Héloïse Pajadou’s Calvary (Le Calvaire de Héloïse Pajadou originally), by Lucien Descaves, and published for the first time in 1883, is a Naturalist novel set in mid-18th century France, during the French Second Empire or possibly later.
This is a tale of marital infidelity on the part of a vulgar, but wily, inveterate skirt-chaser, Pajadou, and the toll his extra-marital affairs, ever more audacious, take on his good, good-hearted, faithful wife Héloïse, who runs a laundry business with him and her mother, in a small country village outside Paris.
Just when Pajadouʼs behavior seemed like it could not get any worse, the family-owned business apprentices Reine, a girl “not yet fourteen years old; she looked twelve, if that. She was small in stature, very slender, with an immensely sweet prettiness.

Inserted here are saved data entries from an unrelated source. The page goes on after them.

/-- Settles O50: the inputs and the window are those of the rules, and each row of the table is the step's of its state. -/
theorem termEvaluation : Obligations.TermEvaluation := by
  unfold Obligations.TermEvaluation
  refine ⟨fun _ => rfl, fun s k => ?_⟩
  intro d r number stamps satisfies inWindow becomes turnsTrue
  have hstamps : s.activeStamps d.inputs = stamps := by
    refine congrArg (fun f => d.inputs.filterMap f) (funext fun source => ?_)
    cases source with
    | channel n => exact s.inputStamp_channel n
    | term j => rfl
  have hsat : satisfied d.function stamps.length d.inputs.length = true ↔ satisfies := by
    simp only [satisfied, satisfies]
    cases d.function <;> exact decide_eq_true_iff
  have hwindow : windowMet d.window number stamps = true ↔ inWindow := windowMet_iff _ _ _
  refine ⟨State.evaluateTerm_disabled, fun henabled => ?_⟩
  have hmoves {r' : TermRecord} {event : Option Report} (h : r.step k d number stamps = (r', event)) :
      becomes r' event := by
    rw [← hstamps] at h
    refine (State.evaluateTerm_enabled henabled).trans ((congrArg (s.termMoves k) h).trans ?_)
    cases event <;> rfl
  clear_value becomes
  refine ⟨fun hr => ?_, fun count hr hcount => ?_, fun hr => ?_, fun hr => ?_⟩
  · have hstep := TermRecord.step_false r k d number stamps hr
    refine ⟨fun hs => hmoves ?_, fun hs hw => hmoves ?_, fun hs hw hhold => hmoves ?_, fun hs hw hhold => hmoves ?_⟩
    · rw [hstep, if_neg (mt hsat.1 hs)]
    · rw [hstep, if_pos (hsat.2 hs), if_neg (mt hwindow.1 hw)]
    · rw [hstep, if_pos (hsat.2 hs), if_pos (hwindow.2 hw), if_pos hhold]
      rfl
    · rw [hstep, if_pos (hsat.2 hs), if_pos (hwindow.2 hw), if_neg (Nat.ne_of_gt hhold)]
  · have hstep := TermRecord.step_arming r k d number stamps hr hcount
    refine ⟨fun hs => hmoves ?_, fun hs hlast => hmoves ?_, fun hs hlast => hmoves ?_⟩
    · rw [hstep, if_neg (mt hsat.1 hs)]
    · rw [hstep, if_pos (hsat.2 hs), if_pos hlast]
      rfl
    · rw [hstep, if_pos (hsat.2 hs), if_neg hlast]
  · have hstep := TermRecord.step_true r k d number stamps hr
    exact ⟨fun hs => hmoves (hstep.trans (if_pos (hsat.2 hs))), fun hs => hmoves (hstep.trans (if_neg (mt hsat.1 hs)))⟩
  · have hstep := TermRecord.step_blocked r k d number stamps hr
    exact ⟨fun hactive => hmoves (hstep.trans (if_neg hactive)), fun hnone => hmoves (hstep.trans (if_pos hnone))⟩

end Sys2Proof.Machine
end

section
/-! PROOFS. A staged write from the holder, and SET_TERM (04 R56; 08 R140; 10 R179, R180). -/

namespace Sys2Proof.Machine

/-! ### A staged write (08 R131, R140) -/

theorem State.took_lease_held {s : State} {p : Port} {staging : Configuration} {dirty : Bool} {expiry : Nat}
    (hl : s.lease = .held p staging dirty expiry) :
    (s.took p).lease = .held p staging dirty (s.now + 4000 * (100 * s.config.hub.leaseSteps)) := by
  simp [State.took, State.leaseAfter, hl]

/-- A staged write of a request taken from the holder: staging is what was written, answered with the dirty indication. -/
theorem State.took_stagedWrite {s : State} {p : Port} {staging : Configuration} {dirty : Bool} {expiry : Nat}
    (hl : s.lease = .held p staging dirty expiry) (f : Configuration → Configuration) :
    (s.took p).stagedWrite f =
      (s.stagedAs p (f staging), ⟨.ok, [if f staging = s.config then 0x00 else 0x01]⟩) := by
  have hstage : (s.took p).stage f = s.stagedAs p (f staging) := by
    simp only [State.stage, State.took_lease_held hl]
    rfl
  simp only [State.stagedWrite, hstage, State.stagedAs, Lease.dirty, yesNo, decide_eq_true_eq, ne_eq, ite_not]

/-! ### The field-range gate (10 R179) -/

/-- The gate names the offset of the first field out of range. -/
theorem firstBad_eq_find (fields : List (Nat × Bool)) :
    firstBad fields = (fields.find? fun x => !x.2).map Prod.fst := by
  induction fields with
  | nil => rfl
  | cons x rest ih =>
    obtain ⟨offset, inRange⟩ := x
    cases inRange <;> simp [firstBad, ih]

/-- A staged write of the holder behind the field-range gate (08 R140): the first field out of range is named and nothing is
written; with every field in range staging is what was written. -/
theorem State.request_stagedWrite {s : State} {p : Port} {tag : Byte} {staging : Configuration} {dirty : Bool} {expiry : Nat}
    (hs : s.serves p) (hl : s.lease = .held p staging dirty expiry) (fields : List (Nat × Bool))
    (f : Configuration → Configuration) :
    (∀ x, fields.find? (fun x => !x.2) = some x →
      s.request p tag .holder (rangeGate fields fun s => s.stagedWrite f) =
        .next ((s.took p).holding p .badValue tag [BitVec.ofNat 8 x.1])) ∧
    (fields.find? (fun x => !x.2) = none →
      s.request p tag .holder (rangeGate fields fun s => s.stagedWrite f) =
        .next ((s.stagedAs p (f staging)).holding p .ok tag [if f staging = s.config then 0x00 else 0x01])) := by
  rw [State.request_holder ⟨hs, staging, dirty, expiry, hl⟩]
  simp only [rangeGate, firstBad_eq_find]
  refine ⟨fun x hx => ?_, fun hnone => ?_⟩
  · rw [hx]
    rfl
  · rw [hnone]
    simp only [Option.map_none, State.took_stagedWrite hl]

/-- The entries of a list stand at the offsets from the first one's on. -/
theorem offsetFields_eq_zipIdx (first : Nat) (ok : Byte → Bool) (l : List Byte) (k : Nat) :
    offsetFields (first + k) ok l = (l.zipIdx k).map fun x => (first + x.2, ok x.1) := by
  induction l generalizing k with
  | nil => rfl
  | cons b bs ih => simp only [offsetFields, List.zipIdx_cons, List.map_cons, Nat.add_assoc, ih]

/-! ### The fields of SET_TERM (10 R179, R180) -/

theorem bool?_isSome (b : Byte) : (bool? b).isSome = decide (b.toNat ≤ 1) := by
  revert b; decide

theorem bool?_getD (b : Byte) : (bool? b).getD false = decide (b = 1) := by
  revert b; decide

theorem function?_isSome (b : Byte) : (function? b).isSome = decide (b.toNat ≤ 3) := by
  revert b; decide

theorem function?_getD {b : Byte} (h : (function? b).isSome = true) : (function? b).getD .any =
    if b = 0 then .any else if b = 1 then .all else if b = 2 then .one else .none := by
  revert b; decide

/-- An input names a channel 00h..17h or a term 20h..2Fh. -/
theorem source?_isSome (b : Byte) :
    (source? b).isSome = decide (b.toNat < 24 ∨ (0x20 ≤ b.toNat ∧ b.toNat < 0x30)) := by
  revert b; decide

theorem source?_eq_some {b : Byte} (h : (source? b).isSome = true) : source? b =
    some (if b.toNat < 24 then .channel (Fin.ofNat 24 b.toNat) else .term (Fin.ofNat 16 (b.toNat - 0x20))) := by
  revert b; decide

theorem term?_of_val {n : Nat} {k : TermId} (h : n = k.val) : term? n = some k := by
  subst h
  simp [term?]

theorem term?_eq_none {n : Nat} (h : ¬n < 16) : term? n = none := by
  simp [term?, h]

theorem between_eq_decide (lo n hi : Nat) : between lo n hi = decide (lo ≤ n ∧ n ≤ hi) :=
  (Bool.decide_and _ _).symm

/-- The fields of a term definition against their ranges, in the order of 04 R56. -/
theorem termFields_eq (d : TermParams) : termFields d =
    [(1, decide (d.enabled.toNat ≤ 1)), (2, decide (d.function.toNat ≤ 3)),
     (5, decide (1 ≤ d.inputs.length ∧ d.inputs.length ≤ 4))] ++
    d.inputs.zipIdx.map (fun x => (6 + x.2, decide (x.1.toNat < 24 ∨ (0x20 ≤ x.1.toNat ∧ x.1.toNat < 0x30)))) ++
    [(3, decide (d.holdSweeps.toNat ≤ 63)), (4, decide (d.window.toNat ≤ 63))] := by
  have hinputs := offsetFields_eq_zipIdx 6 (fun b => (source? b).isSome) d.inputs 0
  simp only [Nat.add_zero, source?_isSome] at hinputs
  simp only [termFields, bool?_isSome, function?_isSome, source?_isSome, hinputs, between_eq_decide, Nat.zero_le, true_and]

/-- The definition of a SET_TERM whose every field is in range is the one carried. -/
theorem definitionOf_eq {d : TermParams} (h : ∀ x ∈ termFields d, x.2 = true) : definitionOf d =
    { enabled := decide (d.enabled = 1)
      function :=
        if d.function = 0 then .any else if d.function = 1 then .all else if d.function = 2 then .one else .none
      inputs := d.inputs.map fun b =>
        if b.toNat < 24 then .channel (Fin.ofNat 24 b.toNat) else .term (Fin.ofNat 16 (b.toNat - 0x20))
      holdSweeps := d.holdSweeps.toNat
      window := d.window.toNat } := by
  have hfunction : (function? d.function).isSome = true := h (2, (function? d.function).isSome) (by simp [termFields])
  have hsources : ∀ b ∈ d.inputs, (source? b).isSome = true :=
    offsetFields_all (first := 6) (ok := fun b => (source? b).isSome) fun x hx => h x (by
      simp only [termFields, List.mem_append]; exact .inl (.inr hx))
  have hinputs : d.inputs.filterMap source? = d.inputs.map fun b =>
      if b.toNat < 24 then .channel (Fin.ofNat 24 b.toNat) else .term (Fin.ofNat 16 (b.toNat - 0x20)) := by
    rw [← List.filterMap_eq_map]
    exact List.filterMap_congr fun b hb => source?_eq_some (hsources b hb)
  rw [definitionOf, bool?_getD, function?_getD hfunction, hinputs]

/-- SET_TERM is one gate over all its fields, the term's own first, and then one staged write. -/
theorem execSetTerm_eq (p : Port) (tag term : Byte) (d : TermParams) (s : State) :
    execSetTerm p tag term d s = s.request p tag .holder
      (rangeGate ((0, decide (term.toNat < 16)) :: termFields d) fun s => s.stagedWrite fun cfg =>
        { cfg with terms := setAt cfg.terms (Fin.ofNat 16 term.toNat) (definitionOf d) }) := by
  unfold execSetTerm
  congr 1
  funext t
  by_cases hterm : term.toNat < 16
  · have hval : term.toNat = (Fin.ofNat 16 term.toNat).val := (Nat.mod_eq_of_lt hterm).symm
    rw [term?_of_val hval]
    simp only [rangeGate, firstBad, decide_eq_true hterm, if_true]
  · rw [term?_eq_none hterm]
    simp only [rangeGate, firstBad, decide_eq_false hterm, Bool.false_eq_true, if_false]

/-- Settles O26: the gate refuses the first field out of range, and otherwise the definition carried is staged. -/
theorem setTerm : Obligations.SetTerm := by
  unfold Obligations.SetTerm
  intro s p tag term d staging dirty expiry hs hl isSource fields
  have hfields : fields = (0, decide (term.toNat < 16)) :: termFields d := by rw [termFields_eq]; rfl
  obtain ⟨hrefused, htaken⟩ := State.request_stagedWrite (tag := tag) hs hl fields fun cfg =>
    { cfg with terms := setAt cfg.terms (Fin.ofNat 16 term.toNat) (definitionOf d) }
  have hexec := execSetTerm_eq p tag term d s
  rw [← hfields] at hexec
  refine ⟨fun x hx => hexec.trans (hrefused x hx), fun hnone k hk => ?_⟩
  have hk' : Fin.ofNat 16 term.toNat = k := Fin.ext (by rw [hk]; exact Nat.mod_eq_of_lt k.isLt)
  have hinRange : ∀ x ∈ termFields d, x.2 = true := fun x hx => by
    simpa using List.find?_eq_none.1 hnone x (by rw [hfields]; exact List.mem_cons_of_mem _ hx)
  have hwritten := htaken hnone
  rw [hk', definitionOf_eq hinRange] at hexec hwritten
  exact hexec.trans hwritten

end Sys2Proof.Machine
end

section
/-! PROOFS. Appends to a port's queue, an event offered, and the drain of a lapsed set (05 R86 to R88; 06 R90 to R94, R104,
R105, R110). -/

namespace Sys2Proof.Machine

/-! ### Appends to an open port -/

/-- The entries that reports make, with the numbers from one on (06 R90, R92). -/
def entrySeries (stamp : BitVec 16) (resync : Bool) (n : BitVec 16) (rs : List Report) : List Entry :=
  rs.mapIdx fun i r =>
    { sequence := nextSequence^[i] n, report := r, resync := resync, stamp := stamp, read := false }

section Series

variable (stamp : BitVec 16) (resync : Bool)

theorem entrySeries_cons (n : BitVec 16) (r : Report) (rs : List Report) :
    entrySeries stamp resync n (r :: rs) =
      { sequence := n, report := r, resync := resync, stamp := stamp, read := false } ::
        entrySeries stamp resync (nextSequence n) rs :=
  List.mapIdx_cons

theorem entrySeries_reports (n : BitVec 16) (rs : List Report) :
    (entrySeries stamp resync n rs).map (·.report) = rs := by
  induction rs generalizing n with
  | nil => rfl
  | cons r rs ih => simp [entrySeries_cons, ih]

theorem entrySeries_length (n : BitVec 16) (rs : List Report) : (entrySeries stamp resync n rs).length = rs.length := by
  simpa using congrArg List.length (entrySeries_reports stamp resync n rs)

theorem entrySeries_eq_nil_iff (n : BitVec 16) (rs : List Report) : entrySeries stamp resync n rs = [] ↔ rs = [] :=
  List.mapIdx_eq_nil_iff

/-- Each carries the marks and the stamp it was made with, and is UNREAD. -/
theorem entrySeries_marks (n : BitVec 16) (rs : List Report) :
    ∀ e ∈ entrySeries stamp resync n rs, e.resync = resync ∧ e.read = false ∧ e.stamp = stamp := by
  induction rs generalizing n with
  | nil => exact fun _ he => nomatch he
  | cons r rs ih =>
    rw [entrySeries_cons]
    intro e he
    rcases List.mem_cons.1 he with rfl | he
    · exact ⟨rfl, rfl, rfl⟩
    · exact ih _ e he

theorem entrySeries_unread (n : BitVec 16) (rs : List Report) :
    ((entrySeries stamp resync n rs).filter fun e => !e.read).length = rs.length := by
  rw [List.filter_eq_self.2 fun e he => by simp [(entrySeries_marks stamp resync n rs e he).2.1], entrySeries_length]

Her very blond and very fine hair were tucked up under a little white bonnet pulled down over her ears. But what was particularly pretty about her was her complexion. Her white skin, a transparent, delicately pink white skin, which her eyelashes cast a shadow on, gave her a luminous face: it was like a spray of flowers...”
If you like Naturalism -- and what is there not to like about the Naturalist style of writing -- you will like this story. Which is not to say that it is pure Naturalism, but maybe it is (will need a definition here). In any case, I'm not entirely sure that Lucien Descaves hopped into the same bed with Emile Zola, as perhaps maybe Paul Alexis did. Literarily, not physically.
It is probably as Naturalistic a novel as one will find, get, or wish for, in the style of L'Assommoir arguably -- particularly if Naturalism refers to a written piece of literature whose theme scrapes along the bottom of the human well. If Naturalism means prurient, then this is Naturalist par excellence. If you like prurience, you'll love this novel. If you like Naturalism, the same.
It's a good read. In all transparency (as everything must be transparent nowadays, -- no more surprises -- from the comments we make, to the decisions we decide on, to the people we fantasize about, to every wretched thought rattling around in our head, to the clothes we wear like so many Kings in new habit), -- I translated it.